→ Your goal
Copy each line of the listing that includes "next".

→ Data for this task

----

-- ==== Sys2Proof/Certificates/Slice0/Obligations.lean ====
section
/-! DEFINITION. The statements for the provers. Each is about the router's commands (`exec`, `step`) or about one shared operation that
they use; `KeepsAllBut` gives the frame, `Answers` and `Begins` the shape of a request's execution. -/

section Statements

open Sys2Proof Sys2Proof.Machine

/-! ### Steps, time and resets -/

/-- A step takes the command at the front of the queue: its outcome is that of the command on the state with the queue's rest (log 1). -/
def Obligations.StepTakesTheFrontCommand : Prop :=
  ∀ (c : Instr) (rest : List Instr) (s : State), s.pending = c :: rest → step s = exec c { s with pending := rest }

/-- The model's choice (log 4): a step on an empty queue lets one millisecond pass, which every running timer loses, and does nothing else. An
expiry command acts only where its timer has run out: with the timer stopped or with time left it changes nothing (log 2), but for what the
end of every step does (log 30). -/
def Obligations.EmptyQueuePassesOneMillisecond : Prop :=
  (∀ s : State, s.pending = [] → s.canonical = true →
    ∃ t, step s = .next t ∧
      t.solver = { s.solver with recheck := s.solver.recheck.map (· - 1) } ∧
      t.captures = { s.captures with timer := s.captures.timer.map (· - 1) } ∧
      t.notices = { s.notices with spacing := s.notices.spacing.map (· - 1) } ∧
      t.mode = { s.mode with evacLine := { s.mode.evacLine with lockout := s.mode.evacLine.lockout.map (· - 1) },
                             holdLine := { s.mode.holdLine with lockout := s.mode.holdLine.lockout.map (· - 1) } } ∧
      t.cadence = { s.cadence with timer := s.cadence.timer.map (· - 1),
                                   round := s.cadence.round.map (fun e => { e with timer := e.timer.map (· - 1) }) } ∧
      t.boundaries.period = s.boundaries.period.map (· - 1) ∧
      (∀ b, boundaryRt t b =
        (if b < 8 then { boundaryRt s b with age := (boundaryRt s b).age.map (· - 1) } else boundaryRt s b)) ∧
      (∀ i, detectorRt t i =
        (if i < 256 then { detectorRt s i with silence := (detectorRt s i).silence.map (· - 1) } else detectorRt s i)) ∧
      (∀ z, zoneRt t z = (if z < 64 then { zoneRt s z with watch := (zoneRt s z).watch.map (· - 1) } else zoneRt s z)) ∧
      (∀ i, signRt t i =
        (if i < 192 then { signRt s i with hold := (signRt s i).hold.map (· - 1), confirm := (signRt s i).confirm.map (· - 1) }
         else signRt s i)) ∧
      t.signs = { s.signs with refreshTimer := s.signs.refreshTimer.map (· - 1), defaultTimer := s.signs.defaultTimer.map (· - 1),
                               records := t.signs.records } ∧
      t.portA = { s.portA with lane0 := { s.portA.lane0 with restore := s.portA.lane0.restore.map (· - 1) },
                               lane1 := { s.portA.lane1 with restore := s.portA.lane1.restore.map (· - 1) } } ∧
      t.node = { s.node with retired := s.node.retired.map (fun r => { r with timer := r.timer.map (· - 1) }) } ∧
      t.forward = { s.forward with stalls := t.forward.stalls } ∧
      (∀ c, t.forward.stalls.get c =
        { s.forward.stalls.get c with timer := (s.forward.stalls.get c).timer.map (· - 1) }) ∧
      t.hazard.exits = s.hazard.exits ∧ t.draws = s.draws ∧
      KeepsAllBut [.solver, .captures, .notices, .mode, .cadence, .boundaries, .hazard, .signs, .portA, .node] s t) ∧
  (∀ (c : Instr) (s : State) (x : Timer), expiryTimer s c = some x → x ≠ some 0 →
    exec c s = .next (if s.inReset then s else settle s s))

----

→ Finished exercise
    ∃ t, step s = .next t ∧
    exec c s = .next (if s.inReset then s else settle s s))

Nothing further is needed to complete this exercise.